## WHAT IS REQUIRED
From the entries below, copy each line in which the word "recordWrite" occurs.

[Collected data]
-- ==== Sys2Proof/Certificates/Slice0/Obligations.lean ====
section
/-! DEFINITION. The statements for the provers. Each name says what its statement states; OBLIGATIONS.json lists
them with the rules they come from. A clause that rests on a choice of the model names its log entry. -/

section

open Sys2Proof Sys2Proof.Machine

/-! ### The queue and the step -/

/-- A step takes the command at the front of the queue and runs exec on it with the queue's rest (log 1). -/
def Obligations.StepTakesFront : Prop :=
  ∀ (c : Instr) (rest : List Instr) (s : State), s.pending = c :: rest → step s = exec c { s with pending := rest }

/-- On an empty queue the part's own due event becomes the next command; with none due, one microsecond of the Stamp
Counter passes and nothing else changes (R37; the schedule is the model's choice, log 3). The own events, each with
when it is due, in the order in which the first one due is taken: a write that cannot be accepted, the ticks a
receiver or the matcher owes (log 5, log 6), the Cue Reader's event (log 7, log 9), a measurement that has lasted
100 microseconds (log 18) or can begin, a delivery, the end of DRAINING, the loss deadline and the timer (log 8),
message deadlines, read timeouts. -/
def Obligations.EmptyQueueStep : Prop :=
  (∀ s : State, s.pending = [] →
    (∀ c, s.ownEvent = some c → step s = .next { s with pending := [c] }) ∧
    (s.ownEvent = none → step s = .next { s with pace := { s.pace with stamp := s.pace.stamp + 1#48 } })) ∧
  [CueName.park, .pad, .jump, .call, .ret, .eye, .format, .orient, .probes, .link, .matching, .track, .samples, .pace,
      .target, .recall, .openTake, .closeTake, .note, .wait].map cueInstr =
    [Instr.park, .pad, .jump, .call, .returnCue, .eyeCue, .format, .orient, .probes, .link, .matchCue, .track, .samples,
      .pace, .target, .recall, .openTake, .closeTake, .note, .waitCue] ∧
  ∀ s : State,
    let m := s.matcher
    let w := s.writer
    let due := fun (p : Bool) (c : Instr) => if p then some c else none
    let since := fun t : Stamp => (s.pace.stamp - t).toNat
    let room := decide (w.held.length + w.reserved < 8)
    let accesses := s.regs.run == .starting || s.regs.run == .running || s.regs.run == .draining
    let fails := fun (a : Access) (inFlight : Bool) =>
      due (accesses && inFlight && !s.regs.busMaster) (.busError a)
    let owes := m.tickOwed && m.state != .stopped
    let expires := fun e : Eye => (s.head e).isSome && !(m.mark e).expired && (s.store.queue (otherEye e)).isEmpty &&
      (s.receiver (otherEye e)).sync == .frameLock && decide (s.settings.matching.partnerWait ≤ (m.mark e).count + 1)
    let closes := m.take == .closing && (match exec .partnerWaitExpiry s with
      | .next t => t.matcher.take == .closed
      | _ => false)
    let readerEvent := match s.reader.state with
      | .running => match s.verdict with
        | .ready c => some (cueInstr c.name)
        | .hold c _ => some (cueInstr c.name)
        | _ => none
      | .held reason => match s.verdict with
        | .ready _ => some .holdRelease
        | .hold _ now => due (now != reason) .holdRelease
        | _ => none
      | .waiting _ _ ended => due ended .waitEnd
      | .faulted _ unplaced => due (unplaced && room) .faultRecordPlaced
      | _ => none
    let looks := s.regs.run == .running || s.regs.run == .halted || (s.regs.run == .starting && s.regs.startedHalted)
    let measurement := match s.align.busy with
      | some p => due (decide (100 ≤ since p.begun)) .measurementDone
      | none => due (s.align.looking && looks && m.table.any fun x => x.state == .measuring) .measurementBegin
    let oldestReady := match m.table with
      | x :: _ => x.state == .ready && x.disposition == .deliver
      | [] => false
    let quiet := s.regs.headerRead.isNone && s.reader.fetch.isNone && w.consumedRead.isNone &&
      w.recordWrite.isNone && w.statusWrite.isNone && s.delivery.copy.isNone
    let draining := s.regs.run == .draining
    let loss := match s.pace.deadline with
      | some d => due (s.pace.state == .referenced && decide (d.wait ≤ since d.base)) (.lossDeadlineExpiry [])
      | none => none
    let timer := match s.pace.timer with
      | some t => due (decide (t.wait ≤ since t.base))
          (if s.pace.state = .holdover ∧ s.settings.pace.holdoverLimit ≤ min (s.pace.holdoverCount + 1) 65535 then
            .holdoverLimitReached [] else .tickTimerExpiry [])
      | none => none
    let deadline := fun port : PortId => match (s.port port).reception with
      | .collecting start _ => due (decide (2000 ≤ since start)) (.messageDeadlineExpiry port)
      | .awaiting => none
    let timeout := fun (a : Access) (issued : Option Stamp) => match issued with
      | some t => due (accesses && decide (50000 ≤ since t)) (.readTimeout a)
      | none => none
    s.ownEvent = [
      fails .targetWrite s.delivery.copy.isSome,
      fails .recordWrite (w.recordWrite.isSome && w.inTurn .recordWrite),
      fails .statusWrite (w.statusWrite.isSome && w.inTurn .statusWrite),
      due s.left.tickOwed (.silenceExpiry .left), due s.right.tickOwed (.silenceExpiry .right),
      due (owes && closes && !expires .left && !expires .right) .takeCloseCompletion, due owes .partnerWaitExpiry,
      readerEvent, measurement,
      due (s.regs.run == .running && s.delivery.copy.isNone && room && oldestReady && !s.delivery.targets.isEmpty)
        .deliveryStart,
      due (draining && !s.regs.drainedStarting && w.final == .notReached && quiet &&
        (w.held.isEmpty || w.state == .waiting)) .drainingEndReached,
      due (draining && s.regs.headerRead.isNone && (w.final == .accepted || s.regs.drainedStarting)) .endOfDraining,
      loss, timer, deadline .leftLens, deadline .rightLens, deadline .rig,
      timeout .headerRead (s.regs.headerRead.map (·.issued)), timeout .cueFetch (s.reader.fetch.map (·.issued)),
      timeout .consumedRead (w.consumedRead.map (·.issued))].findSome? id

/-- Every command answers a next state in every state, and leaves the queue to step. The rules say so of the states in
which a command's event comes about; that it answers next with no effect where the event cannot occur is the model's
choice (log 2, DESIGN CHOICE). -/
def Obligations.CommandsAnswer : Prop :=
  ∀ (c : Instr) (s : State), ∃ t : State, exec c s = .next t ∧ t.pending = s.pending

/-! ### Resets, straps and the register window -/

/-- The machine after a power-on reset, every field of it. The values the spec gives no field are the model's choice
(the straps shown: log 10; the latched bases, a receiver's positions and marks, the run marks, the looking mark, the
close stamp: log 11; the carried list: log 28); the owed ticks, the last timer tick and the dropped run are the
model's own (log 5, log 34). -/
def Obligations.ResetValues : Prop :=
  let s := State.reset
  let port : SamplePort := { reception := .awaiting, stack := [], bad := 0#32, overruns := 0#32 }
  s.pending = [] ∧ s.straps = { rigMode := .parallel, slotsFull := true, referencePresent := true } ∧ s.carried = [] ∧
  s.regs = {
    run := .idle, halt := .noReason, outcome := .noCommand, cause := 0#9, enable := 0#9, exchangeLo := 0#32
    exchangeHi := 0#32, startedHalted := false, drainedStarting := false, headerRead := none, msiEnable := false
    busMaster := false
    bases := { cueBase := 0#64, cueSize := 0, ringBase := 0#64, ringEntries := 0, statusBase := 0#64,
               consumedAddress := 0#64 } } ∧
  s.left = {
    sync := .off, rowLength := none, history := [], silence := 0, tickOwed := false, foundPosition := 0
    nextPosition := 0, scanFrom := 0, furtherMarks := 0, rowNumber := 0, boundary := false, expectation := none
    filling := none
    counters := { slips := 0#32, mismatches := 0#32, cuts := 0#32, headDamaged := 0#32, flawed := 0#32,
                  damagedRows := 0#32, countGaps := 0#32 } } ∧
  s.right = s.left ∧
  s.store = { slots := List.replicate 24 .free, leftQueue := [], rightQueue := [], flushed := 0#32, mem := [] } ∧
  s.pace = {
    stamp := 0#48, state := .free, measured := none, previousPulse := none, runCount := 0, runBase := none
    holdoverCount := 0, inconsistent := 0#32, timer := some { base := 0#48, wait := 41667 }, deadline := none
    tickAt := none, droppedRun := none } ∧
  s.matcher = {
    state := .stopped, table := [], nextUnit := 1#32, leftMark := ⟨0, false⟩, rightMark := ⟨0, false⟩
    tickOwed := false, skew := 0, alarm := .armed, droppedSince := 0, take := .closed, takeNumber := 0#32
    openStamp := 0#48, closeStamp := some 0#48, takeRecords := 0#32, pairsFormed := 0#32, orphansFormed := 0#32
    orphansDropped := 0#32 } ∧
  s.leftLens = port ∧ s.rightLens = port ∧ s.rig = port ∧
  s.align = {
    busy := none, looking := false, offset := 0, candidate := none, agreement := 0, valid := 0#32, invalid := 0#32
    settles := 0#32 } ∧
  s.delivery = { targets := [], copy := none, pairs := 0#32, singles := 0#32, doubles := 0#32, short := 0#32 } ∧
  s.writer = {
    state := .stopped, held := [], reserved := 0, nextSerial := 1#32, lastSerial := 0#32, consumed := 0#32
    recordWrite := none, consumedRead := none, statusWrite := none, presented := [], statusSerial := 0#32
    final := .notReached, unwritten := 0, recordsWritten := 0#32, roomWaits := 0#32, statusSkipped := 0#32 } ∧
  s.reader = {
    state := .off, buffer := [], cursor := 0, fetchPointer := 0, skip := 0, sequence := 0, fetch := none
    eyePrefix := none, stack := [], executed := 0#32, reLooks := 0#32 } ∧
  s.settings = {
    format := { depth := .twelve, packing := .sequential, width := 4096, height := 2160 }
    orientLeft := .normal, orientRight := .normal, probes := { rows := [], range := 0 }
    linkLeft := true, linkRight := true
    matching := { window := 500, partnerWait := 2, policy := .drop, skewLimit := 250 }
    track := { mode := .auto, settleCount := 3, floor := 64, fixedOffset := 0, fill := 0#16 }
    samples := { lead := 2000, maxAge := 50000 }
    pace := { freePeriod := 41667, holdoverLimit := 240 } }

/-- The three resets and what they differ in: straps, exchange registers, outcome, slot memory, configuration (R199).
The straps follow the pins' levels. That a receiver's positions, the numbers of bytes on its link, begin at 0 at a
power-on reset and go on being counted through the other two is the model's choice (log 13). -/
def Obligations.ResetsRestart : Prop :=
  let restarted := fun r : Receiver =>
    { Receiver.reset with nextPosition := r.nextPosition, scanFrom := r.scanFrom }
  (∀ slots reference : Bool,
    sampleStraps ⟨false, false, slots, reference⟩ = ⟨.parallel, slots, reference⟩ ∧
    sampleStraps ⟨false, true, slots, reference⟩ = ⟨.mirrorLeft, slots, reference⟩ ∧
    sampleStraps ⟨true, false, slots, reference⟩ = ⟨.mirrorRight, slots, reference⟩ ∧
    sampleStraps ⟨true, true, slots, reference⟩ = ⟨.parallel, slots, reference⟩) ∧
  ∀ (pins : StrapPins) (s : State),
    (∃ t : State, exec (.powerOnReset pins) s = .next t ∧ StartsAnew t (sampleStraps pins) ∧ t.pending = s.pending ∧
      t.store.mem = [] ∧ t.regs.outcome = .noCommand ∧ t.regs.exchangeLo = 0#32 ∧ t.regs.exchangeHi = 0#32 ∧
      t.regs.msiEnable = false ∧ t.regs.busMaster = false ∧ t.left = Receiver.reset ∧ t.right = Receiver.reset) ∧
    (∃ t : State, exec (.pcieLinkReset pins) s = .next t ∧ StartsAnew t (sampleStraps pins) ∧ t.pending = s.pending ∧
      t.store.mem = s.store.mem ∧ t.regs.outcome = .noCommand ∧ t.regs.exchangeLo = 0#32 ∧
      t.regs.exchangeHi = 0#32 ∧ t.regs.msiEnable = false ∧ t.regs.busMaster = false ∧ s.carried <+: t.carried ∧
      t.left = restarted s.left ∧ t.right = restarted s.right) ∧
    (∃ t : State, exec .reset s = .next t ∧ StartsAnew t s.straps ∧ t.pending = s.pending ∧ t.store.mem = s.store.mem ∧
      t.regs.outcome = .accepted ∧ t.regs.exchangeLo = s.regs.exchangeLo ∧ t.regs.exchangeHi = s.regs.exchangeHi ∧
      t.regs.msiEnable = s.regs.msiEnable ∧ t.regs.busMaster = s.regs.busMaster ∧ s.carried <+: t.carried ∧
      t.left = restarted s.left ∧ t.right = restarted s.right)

## ANSWER
      w.recordWrite.isNone && w.statusWrite.isNone && s.delivery.copy.isNone
      fails .recordWrite (w.recordWrite.isSome && w.inTurn .recordWrite),
    recordWrite := none, consumedRead := none, statusWrite := none, presented := [], statusSerial := 0#32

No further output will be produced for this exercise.